The global minimum corporate tax rate, or simply the global minimum tax (abbreviated GMCT or GMCTR), is a minimum rate of tax on corporate income internationally agreed upon and accepted by individual jurisdictions. Each country would be eligible to a share of revenue generated by the tax. The aim is to reduce tax competition between countries and discourage multinational corporations (MNC) from profit shifting to achieve tax avoidance.
In 2021, 136 countries agreed to a plan of Organisation for Economic Co-operation and Development (OECD) to implement 15% global minimum tax rate, starting in 2023.The agreement established a two-pillar solution focused on revising tax rules to address profit shifting and base erosion caused by tax avoidance practices and to meet challenges created by the increasingly digitalized global economy. Big multinationals such as Apple, Alphabet and Facebook, as well as those such as Nike and Starbucks are funneling profits through low-tax jurisdictions to avoid paying taxes. The new proposal is thus aimed at minimizing the opportunities for multinational enterprises (MNEs) to indulge in profit shifting.
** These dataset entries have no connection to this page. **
-- ==== Sys2Proof/Certificates/Slice0/Obligations.lean ====
section
/-! DEFINITION. The statements for the provers. Each docstring names the rule of spec/ it formalises. -/

open Sys2Proof Sys2Proof.Machine

/-! ### The RX block: one statement per row (completion, new values and frame by equality of states) -/

/-- 40_rx_ack R91: the row's effect in `Idle`, and in every other state `0x55` is no header: a mismatch in the two ack
states, payload in the two burst states. -/
def Obligations.FirstAckHeader : Prop :=
  ∀ s : State,
    (s.rs = .idle → exec .rxIdleAckH1 s = .next { s with rs := .firstAckHeaderSeen } ∧ rxByte 0x55#8 s = exec .rxIdleAckH1 s) ∧
    (s.rs = .firstAckHeaderSeen ∨ s.rs = .secondAckHeaderSeen → rxByte 0x55#8 s = .next { s with rs := .idle }) ∧
    (s.rs = .burstHeaderSeen → rxByte 0x55#8 s = .next { s with rs := .burstFirstByteSeen, buf0 := 0x55#8 }) ∧
    (s.rs = .burstFirstByteSeen → rxByte 0x55#8 s =
      .next { s with rs := .idle, buf1 := 0x55#8, emitted := s.emitted ++ [.reading (readingOf s.buf0 0x55#8)] })

/-- 40_rx_ack R92: the row's effect; `0xFF` is ignored in `Idle`; only this pair reaches `SecondAckHeaderSeen`: its second byte
only this way, its first only by `0x55` in `Idle`. -/
def Obligations.SecondAckHeader : Prop :=
  ∀ s : State,
    (s.rs = .firstAckHeaderSeen →
      exec .rxA1AckH2 s = .next { s with rs := .secondAckHeaderSeen } ∧ rxByte 0xFF#8 s = exec .rxA1AckH2 s) ∧
    (s.rs = .idle → rxByte 0xFF#8 s = .next s) ∧
    (∀ b t, rxByte b s = .next t → t.rs = .secondAckHeaderSeen → s.rs = .firstAckHeaderSeen ∧ b = 0xFF#8) ∧
    (∀ b t, rxByte b s = .next t → t.rs = .firstAckHeaderSeen → s.rs = .idle ∧ b = 0x55#8)

/-- 40_rx_ack R94: every byte other than `0xFF` in `FirstAckHeaderSeen` is consumed, `rs <- Idle`, nothing else. -/
def Obligations.MismatchAfterFirstHeader : Prop :=
  ∀ (s : State) (b : Byte), s.rs = .firstAckHeaderSeen → b ≠ 0xFF#8 →
    exec (.rxA1Other b) s = .next { s with rs := .idle } ∧ rxByte b s = exec (.rxA1Other b) s

/-- 40_rx_ack R95: every byte other than `0xAA` in `SecondAckHeaderSeen` is consumed, `rs <- Idle`, nothing else. -/
def Obligations.MismatchAfterSecondHeader : Prop :=
  ∀ (s : State) (b : Byte), s.rs = .secondAckHeaderSeen → b ≠ 0xAA#8 →
    exec (.rxA2Other b) s = .next { s with rs := .idle } ∧ rxByte b s = exec (.rxA2Other b) s

/-- 40_rx_ack R97: every byte but the two headers is ignored in `Idle`. -/
def Obligations.NoiseIgnoredInIdle : Prop :=
  ∀ (s : State) (b : Byte), s.rs = .idle → b ≠ 0x55#8 → b ≠ 0x0C#8 →
    exec (.rxIdleOther b) s = .next s ∧ rxByte b s = exec (.rxIdleOther b) s

/-- 41_rx_burst R110: the burst header is a header only in `Idle`: a mismatch in the ack states, payload in the burst
states. -/
def Obligations.BurstHeader : Prop :=
  ∀ s : State,
    (s.rs = .idle → exec .rxIdleBurstH s = .next { s with rs := .burstHeaderSeen } ∧ rxByte 0x0C#8 s = exec .rxIdleBurstH s) ∧
    (s.rs = .firstAckHeaderSeen ∨ s.rs = .secondAckHeaderSeen → rxByte 0x0C#8 s = .next { s with rs := .idle }) ∧
    (s.rs = .burstHeaderSeen → rxByte 0x0C#8 s = .next { s with rs := .burstFirstByteSeen, buf0 := 0x0C#8 }) ∧
    (s.rs = .burstFirstByteSeen → rxByte 0x0C#8 s =
      .next { s with rs := .idle, buf1 := 0x0C#8, emitted := s.emitted ++ [.reading (readingOf s.buf0 0x0C#8)] })

/-- 41_rx_burst R111: any byte in `BurstHeaderSeen` is stored in `buf[0]`, whatever its channel nibble. -/
def Obligations.FirstPayloadByteStored : Prop :=
  ∀ (s : State) (b : Byte), s.rs = .burstHeaderSeen →
    exec (.rxB0Any b) s = .next { s with rs := .burstFirstByteSeen, buf0 := b } ∧ rxByte b s = exec (.rxB0Any b) s

/-- 10_state R36, with the listing of 40_rx_ack R90: the rows and the listing are the same machine. Every instruction of the RX
block, in every state, completes and is the feeding of its bytes; a step of the RX block answers a next state for every state
and byte, returns at most one event, and touches nothing but `rs`, the buffer and that event. That a row off its own state feeds
its byte is the model's choice (log 5); that a 3-byte word is its three bytes is its inference (log 18). -/
def Obligations.RowsRefineTheListing : Prop :=
  (∀ (i : Instr) (bs : List Byte) (s : State), rxBytes i = some bs → exec i s = .next (feedAll bs s)) ∧
  (∀ (b : Byte) (s : State), rxByte b s = .next (feed b s) ∧
    ((feed b s).emitted = s.emitted ∨ ∃ e, (feed b s).emitted = s.emitted ++ [e]) ∧
    feed b s = { s with
      rs := (feed b s).rs, buf0 := (feed b s).buf0, buf1 := (feed b s).buf1, emitted := (feed b s).emitted })

/-- 40_rx_ack R96: a mismatching byte resets to `Idle` and is not examined again; the rule's three consequences. -/
def Obligations.MismatchNotReexamined : Prop :=
  (∀ (s : State) (b : Byte), s.rs = .firstAckHeaderSeen ∧ b ≠ 0xFF#8 ∨ s.rs = .secondAckHeaderSeen ∧ b ≠ 0xAA#8 →
    feed b s = { s with rs := .idle }) ∧
  ∀ s : State, s.rs = .idle →
    feedAll [0x55#8, 0x55#8, 0xFF#8, 0xAA#8] s = s ∧
    (∀ x y : Byte, feedAll [0x55#8, 0x0C#8, x, y] s = feedAll [x, y] s ∧
      (feedAll [0x55#8, 0x0C#8, x, y] s).emitted = s.emitted) ∧
    feedAll [0x55#8, 0xFF#8, 0x55#8, 0xFF#8, 0xAA#8] s = s

/-- 40_rx_ack R99: a byte inserted between two bytes of the ack sequence loses it; the three cases of a byte before it. -/
def Obligations.InsertedByteInAckSequence : Prop :=
  ∀ (s : State) (x : Byte), s.rs = .idle →
    (x ≠ 0xFF#8 → feedAll [0x55#8, x, 0xFF#8, 0xAA#8] s = s) ∧
    (x ≠ 0xAA#8 → feedAll [0x55#8, 0xFF#8, x, 0xAA#8] s = s) ∧
    (x ≠ 0x55#8 → x ≠ 0x0C#8 → feedAll [x, 0x55#8, 0xFF#8, 0xAA#8] s = { s with emitted := s.emitted ++ [.ack] }) ∧
    (x = 0x55#8 → feedAll [x, 0x55#8, 0xFF#8, 0xAA#8] s = s) ∧
    (x = 0x0C#8 → feedAll [x, 0x55#8, 0xFF#8, 0xAA#8] s =
      { s with buf0 := 0x55#8, buf1 := 0xFF#8, emitted := s.emitted ++ [.reading ⟨.resistiveInput 1, 511#10⟩] })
Although there is a growing call for making the tax regime inclusive, there should be appropriate coordination between the application of the new international tax rules. Any final agreement could have major repercussions for low-tax countries and tax havens. A UN tax convention, where global rules are determined by democracy not plutocracy, can make the implementation and coordination smoother with time.